戦いは店を出て暫く歩いた場所にあったタイガーバームガーデンで行われた。一見優位に立ったかと思われたチャリオッツだったが、アヴドゥルの魔術師の赤の威力には及ばず、戦いの末炎に覆われて敗北した。

「炎に焼かれて死ぬのは苦しかろう。その短剣で、自害するといい…。」

そういって、ポルナレフに背を向けたアヴドゥル。ポルナレフはその背目掛け、短剣を投げようとしたが、止め、自分の首筋に剣先を向けた。
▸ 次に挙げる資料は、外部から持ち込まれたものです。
-- ==== Sys2Proof/Certificates/Slice0/Obligations.lean ====
section
/-! DEFINITION. The statements for the provers. Each says what commands answer a next state, what that state holds, and
what it leaves alone; the docstring names the rules of the manual that it formalises. -/

open Sys2Proof Sys2Proof.Machine Sys2Proof.Safety

/-- One command per step: at a state whose queue begins with a command, a step is what exec of that command does with
the rest of the queue. The queue is the model's own; the choice is in log entry 1. -/
def Obligations.StepRunsTheFrontCommand : Prop :=
  ∀ (s : State) (i : Instr) (rest : List Instr), s.pending = i :: rest → step s = exec i { s with pending := rest }

/-- R48, R53, R60, R134, R164, R192, R339, R379: what the machine holds after cold reset. R45, R192: what holds at
reset: memory has its one form and lists nothing, no command waits, no bank is anything but Free. The form is the
model's own (log entry 2). -/
def Obligations.ResetState : Prop :=
  (let s := State.reset
   (∀ c b, (∀ i, Tbl.get nilWord (s.bank c b).gr i = nilWord) ∧ (s.bank c b).st = 0 ∧ (s.core c).run = none ∧
     (s.bank c b).status.wld = false ∧ (s.bank c b).status.cwp = 0 ∧ (s.bank c b).twp = 7 ∧
     (s.bank c b).ph = 0 ∧ (s.bank c b).pl = 0 ∧ (s.bank c b).qt = 0 ∧ (s.bank c b).rm = 0) ∧
   (∀ p, p < 32768 → s.plotState p = 0 ∧ bit (s.reg (rPLOT p)) 8 = false ∧ s.plotGen p = 0 ∧
     bit (s.reg (rPLOT p)) 9 = false ∧ bit (s.reg (rPLOT p)) 31 = false ∧ s.plotWnw p = p % 12) ∧
   (∀ i, i < 6 → s.linkState i = 0) ∧ s.bout = 0) ∧
  (State.reset.mem.wf = true ∧ State.reset.mem.vals = [] ∧ State.reset.mem.tags = [] ∧ State.reset.pending = [] ∧
     State.reset.banks = [])

/-- R29, R250, R241, R72, R206: the conditions on the state alone under which an instruction is issued with nothing
having happened yet: the core may issue, no item is due, the bank is not in a wait, no breakpoint matches, translation
is off at the supervisor level, the core holds the granule of the program counter for its world, the half of the word
there that the program counter names is the instruction's, the word is tagged RAW, and the dispatch entry admits the
instruction and leaves it to its own operation. A word that is not tagged RAW is ILLEGAL. R69, R72, R74, R194, R207:
the checks of orders 1 and 2 of the word that is fetched: an entry without V is ILLEGAL; the command of another word
changes nothing (the model's, log entry 3); a reserved field is ILLEGAL, and after it an entry with S at user level is
PRIV. A bank that goes on after a wait fetches nothing. -/
def Obligations.FetchAndDispatch : Prop :=
  (∀ (s : State) (c : Nat) (b : Fin 4) (e : Enc) (x : AgentLine),
     let k := s.bank c b
     let g := k.pc.toNat / 64
     let w := x.line.word (k.pc.toNat / 8 % 8)
     let off := 8 * (k.pc.toNat % 8)
     CodeQuiet s c b → bit k.ttb 0 = false → k.status.lvl = true → k.pc.toNat < 0x0C00000000 →
     s.inDram k.pc.toNat = true → s.agLine c g = some x → x.world = k.status.wld →
     s.mem.upL2.contains (c, g) = false → s.mem.upL1.contains (c, g, 0) = false →
     ((s.core c).l1i.any fun l => l.gran == g && l.world == k.status.wld && (s.l1Ways c true).contains l.way) = true →
     x.line.poison = false →
     (w.tag = 0x16 → bits w.val (off + 31) off = e.word → s.issuable c = some b → s.pendingItem c b = none →
       goesOn k = none → (12 + c, 2, keyOf e.word) ∉ s.csBad → s.dentV c (keyOf e.word) = true → e.resv = false →
       s.pairMode (pairOf c) ≠ 2 → kindOne s c (keyOf e.word) = none → Issued s c b e s) ∧
     (w.tag = 0x16 → fetch (s.ctx c b) s = .ok (bits w.val (off + 31) off) s) ∧
     (w.tag ≠ 0x16 → fetch (s.ctx c b) s = .error (.trap 0x01 k.pc) s)) ∧
  (∀ (s s1 s2 : State) (cx : Ctx) (e : Enc) (n : Nat) (body : Ctx → M Flow),
     let t := s2.csCheck cx.c cx.w (12 + cx.c) 2 (keyOf n)
     (goesOn (s.bank cx.c cx.b) = none → instrBreak cx s = .ok () s1 → fetch cx s1 = .ok n s2 →
       (t.dentV cx.c (keyOf n) = false → prelude cx e s = .error (.badInsn n) t ∧
         finish s cx.c cx.b e.word (insn cx e body s) =
           .next ((t.takeFault cx.c cx.b 0x01 0 n false false).getD (s.tsbMiss cx.c cx.b))) ∧
       (t.dentV cx.c (keyOf n) = true → n ≠ e.word → prelude cx e s = .error .stall t) ∧
       (t.dentV cx.c (keyOf n) = true → n = e.word →
         (e.resv = true → prelude cx e s = .error (.trap 0x01 0) t) ∧
         (e.resv = false → t.dentS cx.c (keyOf n) = true → cx.lvl = false →
           prelude cx e s = .error (.trap 0x02 0) t) ∧
         (e.resv = false → (t.dentS cx.c (keyOf n) = true → cx.lvl = true) → prelude cx e s = .ok () t))) ∧
     (goesOn (s.bank cx.c cx.b) = some e.word → prelude cx e s = .ok () s))

/-- R95, R176: what retirement does to the bank: the program counter moves on by 4, to the target, or to the address
RFE restored; the count of R176 runs while IMPP is set; nothing of another bank, of memory or of a general register
changes. R174, R176, R197: a due item is taken before the instruction at the boundary: by TRAP_ENTRY, by
IMPRECISE_EXCEPTION_DUE when it is the imprecise exception, and by any instruction of the core instead of running; a
core with nothing to take is left as it is. -/
def Obligations.RetirementAndBoundaryItems : Prop :=
  (∀ (s : State) (c : Nat) (b : Fin 4) (v : Val),
     let k := s.bank c b
     let n (pc : Val) (free : Bool) : Bank := { k with
       pc := pc, impCount := if k.status.impp then k.impCount + 1 else k.impCount, wait := none, micro := none,
       exempt := free }
     (s.retire c b .fall).bank c b = n (pcOf (k.pc + 4)) false ∧
     (s.retire c b (.jump v)).bank c b = n (pcOf v) false ∧
     (s.retire c b (.resume v)).bank c b = n (pcOf v) true ∧
     (s.retire c b .again).bank c b = { k with wait := none } ∧ s.retire c b .hold = s ∧
     ∀ f, (s.retire c b f).mem = s.mem ∧ (∀ c' b', (c', b') ≠ (c, b) → (s.retire c b f).bank c' b' = s.bank c' b') ∧
       (∀ c', (s.retire c b f).core c' = s.core c' ∨
         (c' = c ∧ (s.retire c b f).core c' = { (s.core c) with stepLeft := (s.core c).stepLeft - 1 }))) ∧
  (∀ (s t : State) (c : Fin 96) (b : Fin 4) (it : Item) (e : Enc) (body : Ctx → M Flow),
     (s.issuable c = some b → s.pendingItem c b = some it → s.takeItem c b it = some t →
       exec (.trapEntry c) s = .next t ∧ runInstr s c e body = .next t ∧
       (it = .imprecise → exec (.impreciseExceptionDue c) s = .next t) ∧
       (it ≠ .imprecise → exec (.impreciseExceptionDue c) s = .next s)) ∧
     (s.issuable c = some b → s.pendingItem c b = none →
       exec (.trapEntry c) s = .next s ∧ exec (.impreciseExceptionDue c) s = .next s) ∧
     (s.issuable c = none →
       exec (.trapEntry c) s = .next s ∧ exec (.impreciseExceptionDue c) s = .next s ∧ runInstr s c e body = .next s) ∧
     (∀ u, (u.core c).frozen = false →
       let w := (s.bank c b).status.wld
       (∀ v, s.trapEntry c b 0x11 0 v 0 false = some u →
         s.takeItem c b (.mchk v) = some ((u.clearItem c w (.mchk v)).stepped c)) ∧
       (s.trapEntry c b 0x05 0 (v64 (s.bank c b).impReason) 0 true = some u →
         s.takeItem c b .imprecise = some (u.stepped c)) ∧
       (∀ l kd d, s.trapEntry c b 0x12 l (v64 (kd * 2 ^ 12 + d)) 0 false = some u →
         s.takeItem c b (.int l kd d) = some ((u.clearItem c w (.int l kd d)).stepped c))))

/-- R78: ADD and SUB on FIX and RAW operands, both forms; a FIX result outside the range is the subject of
`Obligations.ArithmeticConditions`. R78: AND, OR, XOR, ANDN on two words of one tag, and the shifts by the low six
bits of the last operand. -/
def Obligations.FixArithmeticAndLogic : Prop :=
  (∀ (s s1 : State) (c : Fin 96) (b : Fin 4) (f : TForm) (g : IForm) (x y : Val),
     (Src s1 c b f.rs1.toNat (fixWord x) → Src s1 c b f.rs2.toNat (fixWord y) →
       (inFix (x.toInt + y.toInt) →
         Writes s s1 c b (.addF c (.t f)) (aEnc 0x01 0x02 0 (.t f) 12) f.rd (fixWord (x + y))) ∧
       (inFix (x.toInt - y.toInt) →
         Writes s s1 c b (.subF c (.t f)) (aEnc 0x01 0x02 1 (.t f) 12) f.rd (fixWord (x - y)))) ∧
     (Src s1 c b g.rs1.toNat (fixWord x) →
       (inFix (x.toInt + g.imm.toInt) →
         Writes s s1 c b (.addF c (.i g)) (aEnc 0x01 0x02 0 (.i g) 12) g.rd (fixWord (x + g.imm.signExtend 64))) ∧
       (inFix (x.toInt - g.imm.toInt) →
         Writes s s1 c b (.subF c (.i g)) (aEnc 0x01 0x02 1 (.i g) 12) g.rd (fixWord (x - g.imm.signExtend 64)))) ∧
     (Src s1 c b f.rs1.toNat (rawWord x) → Src s1 c b f.rs2.toNat (rawWord y) →
       Writes s s1 c b (.addR c (.t f)) (aEnc 0x01 0x02 2 (.t f) 12) f.rd (rawWord (x + y)) ∧
       Writes s s1 c b (.subR c (.t f)) (aEnc 0x01 0x02 3 (.t f) 12) f.rd (rawWord (x - y))) ∧
     (Src s1 c b g.rs1.toNat (rawWord x) →
       Writes s s1 c b (.addR c (.i g)) (aEnc 0x01 0x02 2 (.i g) 12) g.rd (rawWord (x + g.imm.signExtend 64)) ∧
       Writes s s1 c b (.subR c (.i g)) (aEnc 0x01 0x02 3 (.i g) 12) g.rd (rawWord (x - g.imm.signExtend 64)))) ∧
  (∀ (s s1 : State) (c : Fin 96) (b : Fin 4) (f : TForm) (g : IForm) (t u : Nat) (x y : Val),
     (t = tyFIX ∨ t = tyRAW) → (u = tyFIX ∨ u = tyRAW) →
     (Src s1 c b f.rs1.toNat (mkWord t x) → Src s1 c b f.rs2.toNat (mkWord t y) →
       Writes s s1 c b (.and c (.t f)) (aEnc 0x01 0x02 4 (.t f) 12) f.rd (mkWord t (x &&& y)) ∧
       Writes s s1 c b (.or c (.t f)) (aEnc 0x01 0x02 5 (.t f) 12) f.rd (mkWord t (x ||| y)) ∧
       Writes s s1 c b (.xor c (.t f)) (aEnc 0x01 0x02 6 (.t f) 12) f.rd (mkWord t (x ^^^ y)) ∧
       Writes s s1 c b (.andn c (.t f)) (aEnc 0x01 0x02 7 (.t f) 12) f.rd (mkWord t (x &&& ~~~y))) ∧
     (Src s1 c b g.rs1.toNat (mkWord t x) →
       Writes s s1 c b (.and c (.i g)) (aEnc 0x01 0x02 4 (.i g) 12) g.rd (mkWord t (x &&& g.imm.setWidth 64)) ∧
       Writes s s1 c b (.or c (.i g)) (aEnc 0x01 0x02 5 (.i g) 12) g.rd (mkWord t (x ||| g.imm.setWidth 64)) ∧
       Writes s s1 c b (.xor c (.i g)) (aEnc 0x01 0x02 6 (.i g) 12) g.rd (mkWord t (x ^^^ g.imm.setWidth 64)) ∧
       Writes s s1 c b (.andn c (.i g)) (aEnc 0x01 0x02 7 (.i g) 12) g.rd (mkWord t (x &&& ~~~(g.imm.setWidth 64)))) ∧
     (Src s1 c b f.rs1.toNat (mkWord t x) → Src s1 c b f.rs2.toNat (mkWord u y) →
       Writes s s1 c b (.sll c (.t f)) (aEnc 0x01 0x02 8 (.t f) 6) f.rd (mkWord t (x <<< (y.toNat % 64))) ∧
       Writes s s1 c b (.srl c (.t f)) (aEnc 0x01 0x02 9 (.t f) 6) f.rd (mkWord t (x >>> (y.toNat % 64))) ∧
       Writes s s1 c b (.sra c (.t f)) (aEnc 0x01 0x02 10 (.t f) 6) f.rd (mkWord t (x.sshiftRight (y.toNat % 64)))) ∧
     (Src s1 c b g.rs1.toNat (mkWord t x) →
       Writes s s1 c b (.sll c (.i g)) (aEnc 0x01 0x02 8 (.i g) 6) g.rd (mkWord t (x <<< (g.imm.toNat % 64))) ∧
       Writes s s1 c b (.srl c (.i g)) (aEnc 0x01 0x02 9 (.i g) 6) g.rd (mkWord t (x >>> (g.imm.toNat % 64))) ∧
       Writes s s1 c b (.sra c (.i g)) (aEnc 0x01 0x02 10 (.i g) 6) g.rd (mkWord t (x.sshiftRight (g.imm.toNat % 64)))))

/-- R81: the compares write word(TRUE, 0) or word(NIL, 0). R80: FLO arithmetic and conversion where no arithmetic
condition arises. -/
def Obligations.ComparesAndFloArithmetic : Prop :=
  (∀ (s s1 : State) (c : Fin 96) (b : Fin 4) (f : TForm) (g : IForm) (v w : Word) (t u : Nat) (x y : Val),
     (Src s1 c b f.rs1.toNat v → Src s1 c b f.rs2.toNat w →
       Writes s s1 c b (.cmpEq c (.t f)) (aEnc 0x04 0x05 0 (.t f) 12) f.rd
         (boolWord (decide (v.type = w.type ∧ v.val = w.val))) ∧
       Writes s s1 c b (.cmpNe c (.t f)) (aEnc 0x04 0x05 1 (.t f) 12) f.rd
         (boolWord (!decide (v.type = w.type ∧ v.val = w.val)))) ∧
     (Src s1 c b g.rs1.toNat v →
       Writes s s1 c b (.cmpEq c (.i g)) (aEnc 0x04 0x05 0 (.i g) 12) g.rd
         (boolWord (decide (v.type = tyFIX ∧ v.val = g.imm.signExtend 64))) ∧
       Writes s s1 c b (.cmpNe c (.i g)) (aEnc 0x04 0x05 1 (.i g) 12) g.rd
         (boolWord (!decide (v.type = tyFIX ∧ v.val = g.imm.signExtend 64))) ∧
       Writes s s1 c b (.cmpTy c g) (iEnc 0x05 6 g true true 6) g.rd
         (boolWord (decide (v.type = g.imm.toNat % 64)))) ∧
     (Src s1 c b f.rs1.toNat (fixWord x) → Src s1 c b f.rs2.toNat (fixWord y) →
       Writes s s1 c b (.cmpLt c (.t f)) (aEnc 0x04 0x05 2 (.t f) 12) f.rd
         (boolWord (decide (x.toInt < y.toInt))) ∧
       Writes s s1 c b (.cmpLe c (.t f)) (aEnc 0x04 0x05 3 (.t f) 12) f.rd
         (boolWord (decide (x.toInt ≤ y.toInt)))) ∧
     (Src s1 c b g.rs1.toNat (fixWord x) →
       Writes s s1 c b (.cmpLt c (.i g)) (aEnc 0x04 0x05 2 (.i g) 12) g.rd
         (boolWord (decide (x.toInt < g.imm.toInt))) ∧
       Writes s s1 c b (.cmpLe c (.i g)) (aEnc 0x04 0x05 3 (.i g) 12) g.rd
         (boolWord (decide (x.toInt ≤ g.imm.toInt)))) ∧
     ((t = tyFIX ∨ t = tyRAW) → (u = tyFIX ∨ u = tyRAW) → Src s1 c b f.rs1.toNat (mkWord t x) →
       Src s1 c b f.rs2.toNat (mkWord u y) →
       Writes s s1 c b (.cmpLtu c (.t f)) (aEnc 0x04 0x05 4 (.t f) 12) f.rd
         (boolWord (decide (x.toNat < y.toNat))) ∧
       Writes s s1 c b (.cmpLeu c (.t f)) (aEnc 0x04 0x05 5 (.t f) 12) f.rd
         (boolWord (decide (x.toNat ≤ y.toNat)))) ∧
     ((t = tyFIX ∨ t = tyRAW) → Src s1 c b g.rs1.toNat (mkWord t x) →
       Writes s s1 c b (.cmpLtu c (.i g)) (aEnc 0x04 0x05 4 (.i g) 12) g.rd
         (boolWord (decide (x.toNat < g.imm.toNat))) ∧
       Writes s s1 c b (.cmpLeu c (.i g)) (aEnc 0x04 0x05 5 (.i g) 12) g.rd
         (boolWord (decide (x.toNat ≤ g.imm.toNat)))) ∧
     (Src s1 c b f.rs1.toNat (floWord x) → Src s1 c b f.rs2.toNat (floWord y) →
       Writes s s1 c b (.cmpFeq c f) (tEnc 0x04 8 f true true true 0) f.rd
         (boolWord (decide (numCmp (flDecode x) (flDecode y) = some .eq))) ∧
       Writes s s1 c b (.cmpFlt c f) (tEnc 0x04 9 f true true true 0) f.rd
         (boolWord (decide (numCmp (flDecode x) (flDecode y) = some .lt))) ∧
       Writes s s1 c b (.cmpFle c f) (tEnc 0x04 10 f true true true 0) f.rd
         (boolWord (decide (numCmp (flDecode x) (flDecode y) = some .eq ∨ numCmp (flDecode x) (flDecode y) = some .lt))) ∧
       Writes s s1 c b (.cmpFun c f) (tEnc 0x04 11 f true true true 0) f.rd
         (boolWord (decide (numCmp (flDecode x) (flDecode y) = none))))) ∧
  (∀ (s s1 : State) (c : Fin 96) (b : Fin 4) (f : TForm) (x y : Val),
     (Src s1 c b f.rs1.toNat (floWord x) → Src s1 c b f.rs2.toNat (floWord y) →
       ((flAdd x y).why = 0 →
         Writes s s1 c b (.addFl c f) (tEnc 0x03 0 f true true true 0) f.rd (floWord (flAdd x y).v)) ∧
       ((flSub x y).why = 0 →
         Writes s s1 c b (.subFl c f) (tEnc 0x03 1 f true true true 0) f.rd (floWord (flSub x y).v)) ∧
       ((flMul x y).why = 0 →
         Writes s s1 c b (.mulFl c f) (tEnc 0x03 2 f true true true 0) f.rd (floWord (flMul x y).v)) ∧
       ((flDiv x y).why = 0 →
         Writes s s1 c b (.divFl c f) (tEnc 0x03 3 f true true true 0) f.rd (floWord (flDiv x y).v))) ∧
     (Src s1 c b f.rs1.toNat (floWord x) →
       ((flSqrt x).why = 0 →
         Writes s s1 c b (.sqrtFl c f) (tEnc 0x03 4 f true true false 0) f.rd (floWord (flSqrt x).v)) ∧
       Writes s s1 c b (.negFl c f) (tEnc 0x03 5 f true true false 0) f.rd (floWord (x ^^^ 0x8000000000000000)) ∧
       Writes s s1 c b (.absFl c f) (tEnc 0x03 6 f true true false 0) f.rd (floWord (x &&& 0x7FFFFFFFFFFFFFFF)) ∧
       (∀ n : Int, (∃ neg m e, flDecode x = .fin neg m e ∧ n = flTrunc neg m e) → -(2 ^ 63) ≤ n → n < 2 ^ 63 →
         Writes s s1 c b (.cvtFx c f) (tEnc 0x03 8 f true true false 0) f.rd (fixWord (BitVec.ofInt 64 n)))) ∧
     (Src s1 c b f.rs1.toNat (fixWord x) →
       Writes s s1 c b (.cvtFl c f) (tEnc 0x03 7 f true true false 0) f.rd
         (floWord (flRound (decide (x.toInt < 0)) x.toInt.natAbs 0).1)))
「フフ…、やはりこのままいさぎよく焼け死ぬとしよう…。それが君との戦いに敗れたわたしの、君の『能力』への礼儀…。自害するのは無礼だな…。」

そう言って目を閉じたポルナレフ。すかさずアヴドゥルは炎を消し去った。

「あくまでも騎士道とやらの礼を失せぬ奴!しかも、私の背後からも短剣を投げなかった…!DIOからの命令をも超える誇り高き精神!殺すのはおしい!なにかわけがあるな…。」

ポルナレフの前髪を掻き分けると、額に埋め込まれた肉の芽が見つかった。

「JOJO!」
「うむ。」

承太郎が、スタープラチナで肉の芽を抜き去る。その様子を見たくないのか、春乃妹は目を瞑り、両手で耳を覆う。ジョセフも苦虫を噛み潰したような顔をした。

「この触手がきもち悪いんじゃよなァ〜。」

肉の芽を取り払われたポルナレフ。春乃妹は涙の壺を出して、ポルナレフの怪我を治していく。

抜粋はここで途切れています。